Later on, Buchholz & Rathbun identified an infinite family of Heronian triangles with 2 integer medians (comprising 4 of the 6 triangles above). The next two primitive triangles in such family have areas 8548588738240320 and 17293367819066194215360. - Giovanni Resta, Apr 05 2017
The areas of non-primitive triangles are of the form {1680*k^2}, {221760*k^2}, {8168160*k^2}, {95726400*k^2}, {302793120*k^2}, ...

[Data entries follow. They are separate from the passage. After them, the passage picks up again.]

theorem kept_passCompare {s : State} {cut : KernelCut} {pass : ℕ} {seen : Option (W32 × W32)} (hm : Within 0x37842000004924000200000000000720902020700c000191701c00002200000000189a59de0bfe M) (h0 : Kept M s0 s) :
    Kept M s0 (State.passCompare s cut pass seen) := by
  unfold State.passCompare
  extract_lets -underBinder +onlyGivenNames v20
  (clear_value v20; revert v20; refine Kept.seal ?_; intro v20)
  (generalize q22 : ((s.core v20).running) = x21; revert x21; refine Kept.seal ?_; intro x21 q22)
  (generalize q24 : (s.shadowOf v20) = x23; revert x23; refine Kept.seal ?_; intro x23 q24)
  split
  · rename_i w25 w26 w27 w28
    refine kept_ite ?_ ?_
    · exact h0
    · extract_lets -underBinder +onlyGivenNames v29
      (clear_value v29; revert v29; refine Kept.seal ?_; intro v29)
      extract_lets -underBinder +onlyGivenNames v30
      (clear_value v30; revert v30; refine Kept.seal ?_; intro v30)
      extract_lets -underBinder +onlyGivenNames v31
      (clear_value v31; revert v31; refine Kept.seal ?_; intro v31)
      refine kept_ite ?_ ?_
      · (generalize q33 : (w28.diag) = x32; revert x32; refine Kept.seal ?_; intro x32 q33)
        split
        · rename_i w34
          exact h0
        · rename_i w35 w36
          extract_lets -underBinder +onlyGivenNames v37
          (clear_value v37; revert v37; refine Kept.seal ?_; intro v37)
          extract_lets -underBinder +onlyGivenNames v38
          have h39 : Kept M s0 v38 := by
            unfold v38
            refine kept_diagResult (hm.sub rfl) ?_
            refine kept_setShadow (hm.sub rfl) ?_
            exact h0
          (clear_value v38; revert v38; refine Kept.seal ?_; intro v38 h39)
          refine kept_ite ?_ ?_
          · refine kept_abortKernel (hm.sub rfl) ?_
            exact h39
          · refine kept_ite ?_ ?_
            · refine kept_lastCompared (hm.sub rfl) ?_
              exact h39
            · exact h39
      · refine kept_ite ?_ ?_
        · extract_lets -underBinder +onlyGivenNames v40
          (clear_value v40; revert v40; refine Kept.seal ?_; intro v40)
          extract_lets -underBinder +onlyGivenNames v41
          have h42 : Kept M s0 v41 := by
            unfold v41
            refine kept_ledger (hm.sub rfl) ?_
            exact h0
          (clear_value v41; revert v41; refine Kept.seal ?_; intro v41 h42)
          extract_lets -underBinder +onlyGivenNames v43
          have h44 : Kept M s0 v43 := by
            unfold v43
            refine KeptP.st ?_
            refine kept_openSuspect (hm.sub rfl) ?_
            exact h42
          extract_lets -underBinder +onlyGivenNames v45
          have h46 : Kept M s0 v45 := by
            unfold v45
            refine Kept.addF (hm.bit 1 rfl) (reach_TST_MISMATCHES (hm.bit 298 rfl)) ?_
            refine kept_markSuspect (hm.sub rfl) ?_
            refine kept_markSuspect (hm.sub rfl) ?_
            exact h44
          (clear_value v45; revert v45; refine Kept.seal ?_; intro v45 h46)
          refine kept_abortKernel (hm.sub rfl) ?_
          exact h46
        · refine kept_lastCompared (hm.sub rfl) ?_
          exact h0
  · rename_i w47 w48 w49
    exact h0
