-- ==== Sys2Proof/Laws/Kept/Reset.lean ====
section
/-! SUPPORT. What the operations of Reset may write: each keeps its footprint. -/

namespace Sys2Proof.Machine

variable {M : Nat} {s0 : State}

theorem kept_setBoot {s : State} {b : Boot} (hm : Within 0x800000000 M) (h0 : Kept M s0 s) :
    Kept M s0 (State.setBoot s b) := by
  unfold State.setBoot
  refine Kept.in_boot (hm.bit 35 rfl) ?_
  exact h0

theorem kept_slotsKept {s : State} (hm : Within 0x80000000000000000000000000000100200002 M) (h0 : Kept M s0 s) :
    Kept M s0 (State.slotsKept s) := by
  unfold State.slotsKept
  extract_lets -underBinder +onlyGivenNames v20
  have h21 : Kept M s0 v20 := by
    unfold v20
    refine kept_forEach ?_ ?_
    · intro y22 y23 h24
      refine Kept.setF (hm.bit 1 rfl) (reach_MNT_SLOT_INFO (hm.bit 151 rfl)) ?_
      exact h24
    · exact h0
  (clear_value v20; revert v20; refine Kept.seal ?_; intro v20 h21)
  extract_lets -underBinder +onlyGivenNames v25
  have h26 : Kept M s0 v25 := by
    unfold v25
    refine kept_forEach ?_ ?_
    · intro y27 y28 h29
      extract_lets -underBinder +onlyGivenNames v30
      have h31 : Kept M s0 v30 := by
        unfold v30
        refine kept_ite ?_ ?_
        · refine Kept.setF (hm.bit 1 rfl) (reach_MNT_SLOT_INFO (hm.bit 151 rfl)) ?_
          exact h29
        · exact h29
      (clear_value v30; revert v30; refine Kept.seal ?_; intro v30 h31)
      refine Kept.setF (hm.bit 1 rfl) (reach_MNT_SLOT_INFO (hm.bit 151 rfl)) ?_
      exact h31
    · exact h21
  (clear_value v25; revert v25; refine Kept.seal ?_; intro v25 h26)
  refine Kept.in_installs (x := { v25 with mint := have __src := v25.mint;
{ alloc := __src.alloc, leaks := __src.leaks } }) (hm.bit 21 rfl) ?_
  refine Kept.in_mint (hm.bit 32 rfl) ?_ (Kept.seal)
  exact h26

Using Heron's formula for the area A of a triangle with sides (a, b, c), the existence of a triangle with three rational medians and integer (or rational) area implies a solution of the Diophantine system:
4x^2 = 2a^2 + 2b^2 - c^2
4y^2 = 2a^2 + 2c^2 - b^2
4z^2 = 2b^2 + 2c^2 - a^2
A^2 = s(s-a)(s-b)(s-c)
where s = (a+b+c)/2 is the semiperimeter and x, y, z the medians.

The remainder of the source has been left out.